Hell, Rust itself can fail. I struggle to imagine how this is perceived as some long-con from the Rust PR team to convince people Rust programs cannot be written with incorrect logic.

oivey · on Dec 25, 2024

I think they were highlighting that that phrase is bullshit. It’s trivial to escape many compile time checks.

unshavedyak · on Dec 25, 2024

Yea, but that's my argument - that they're being dense (i imagine on purpose?). The phrase doesn't mean that nothing can fail at runtime. Of course it doesn't.

Rather that we have many tools to write a program that can be written with many compile time checks. For example many representations of state can be describe in compile time checks via enums, type transitions, etc.

brabel · on Dec 25, 2024

> The phrase doesn't mean that nothing can fail at runtime.

That's exactly what that phrase means, you're twisting the actual words in the phrase to be able to arrive at something more acceptable in your own mind. All you're saying is "oh you shouldn't take it literally". I can guarantee most people take that literally and it's bullshit.

unshavedyak · on Dec 25, 2024

So you think everyone using that phrase thinks it's not possible to fail at all at runtime, in any manner?

Unsafe, Panic and Error would like a word.

saghm · on Dec 24, 2024

Honestly, I think the majority of the times I've said that sentence has been after running code that has an obvious mistake (like the code I posted above)!

farresito · on Dec 24, 2024

As someone who is interested in getting more serious with Rust, could you explain the essence of how you should always approach organizing code in Rust as to minimize refactors as the code grows?

oconnor663 · on Dec 24, 2024

In my experience there are two versions of "fighting the borrow checker". The first is where the language has tools it needs you to use that you might not've seen before, like enums, Option::take, Arc/Mutex, channels, etc. The second is where you need to stop using references/lifetimes and start using indexes: https://jacko.io/object_soup.html

meindnoch · on Dec 24, 2024

>and start using indexes

So basically raw pointers with extra hoops to jump through.

quotemstr · on Dec 24, 2024

Yep. The array index pattern is unsafe code without the unsafe keyword. Amazing how much trouble Rust people go through to make code "safe" only to undermine this safety by emulating unsafe code with safe code.

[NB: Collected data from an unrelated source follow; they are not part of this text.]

-- ==== Sys2Proof/Machine/Overrides.lean ====
section
/-! DEFINITION. The point requests and the override requests (09, R182, R183). -/

namespace Sys2Proof.Machine

/-- A point of a configured node (R181). -/
def pointExists (s : State) (pt : Nat) : Bool :=
  decide (Config.pointMin ≤ pt) && decide (pt ≤ Config.pointMax) && configured s (pt / 16)

/-- A point request for an auxiliary output (R182), `v` giving the new base state from the old. -/
def pointRequest (h : Head) (code pt : Nat) (v : Bool → Bool) (s : State) : Out :=
  request h code (fun s =>
    if !pointExists s pt then done h code .badParam [] s
    else if outputOwner s pt ≠ .none then done h code .badState [] s
    else done h code .done [] (writeBase pt (v (s.base pt)) s)) s

/-- POINT_SET (R182). -/
def execPointSet (h : Head) (point : Nat) (s : State) : Out := pointRequest h Code.pointSet point (fun _ => true) s

/-- POINT_CLEAR (R182). -/
def execPointClear (h : Head) (point : Nat) (s : State) : Out := pointRequest h Code.pointClear point (fun _ => false) s

/-- POINT_TOGGLE (R182). -/
def execPointToggle (h : Head) (point : Nat) (s : State) : Out := pointRequest h Code.pointToggle point (!·) s

/-- The point is the lock output of a STRONGROOM door (R183). -/
def strongroomLock (s : State) (pt : Nat) : Bool :=
  match outputOwner s pt with
  | .lock d => decide ((s.config.door d).cls = .strongroom)
  | _ => false

/-- An override entry is written, its node's image is noted, and the Console Port is told (R183). -/
def writeOverride (pt : Nat) (v : Override) (s : State) : State :=
  offer [.console] (if v = .none then .nodeOverrideCleared else .nodeOverrideSet) [.u16 pt]
    (carrying [pt / 16] (putOverride pt v) s)

/-- An override request (R183); `v` is absent where the request's value is neither ON nor OFF. -/
def overrideRequest (h : Head) (code pt : Nat) (v : Option Override) (s : State) : Out :=
  request h code (fun s =>
    match v with
    | none => done h code .badParam [] s
    | some v =>
      if !pointExists s pt || strongroomLock s pt then done h code .badParam [] s
      else done h code .done [] (writeOverride pt v s)) s

/-- OVERRIDE_SET (R183). -/
def execOverrideSet (h : Head) (point : Nat) (value : SwitchValue) (s : State) : Out :=
  overrideRequest h Code.overrideSet point
    (match value with
     | .off => some .forceOff
     | .on => some .forceOn
     | .other => none) s

/-- OVERRIDE_CLEAR (R183). -/
def execOverrideClear (h : Head) (point : Nat) (s : State) : Out :=
  overrideRequest h Code.overrideClear point (some .none) s

end Sys2Proof.Machine
end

dmkolobov · on Dec 24, 2024

It’s not the same. The term “safe” has a specific meaning in rust: memory safety. As in:

- no buffer overflows - no use after free - no data races

These problems lead to security vulnerabilities whose scope extends beyond your application. Buffer overflows have historically been the primary mechanism for taking over entire machines. If you emulate pointers with Rust indices and don’t use “unsafe”, those types of attacks are impossible.

What you’re referring to here is correctness. Safe Rust still allows you to write programs which can be placed in an invalid state, and that may have security implications for your application.

It would be great if the compiler could guarantee that invalid states are unreachable. But those types of guarantees exist on a continuum and no language can do all the work for you.

quotemstr · on Dec 24, 2024

"Safe" as a colloquial meaning: free from danger. The whole reason we care about memory safety is that memory errors become security issues. Rust does nothing to prevent memory leaks and deadlocks, but it does prevent memory errors becoming arbitrary code execution.

Rust programs may contain memory errors (e.g. improper use of interior mutability and out of bounds array access), but the runtime guarantees that these errors don't become security issues.

This is good.

When you start using array indices to manage objects, you give up some of the protections built into the Rust type system. Yes, you're still safe from some classes of vulnerability, but other kinds of vulnerabilities, ones you thought you abolished because "Rust provides memory safety!!!", reappear.

Rust is a last resort. Just write managed code. And if you insist on Rust, reach for Arc before using the array index hack.

dmkolobov · on Dec 24, 2024

I tend to agree w.r.t. managed languages.

Still, being free from GC is important in some domains. Beyond being able to attach types to scopes via lifetimes, it also provides runtime array bounds checks, reference-counting shared pointers, tagged unions, etc. These are the techniques used by managed languages to achieve memory-safety and correctness!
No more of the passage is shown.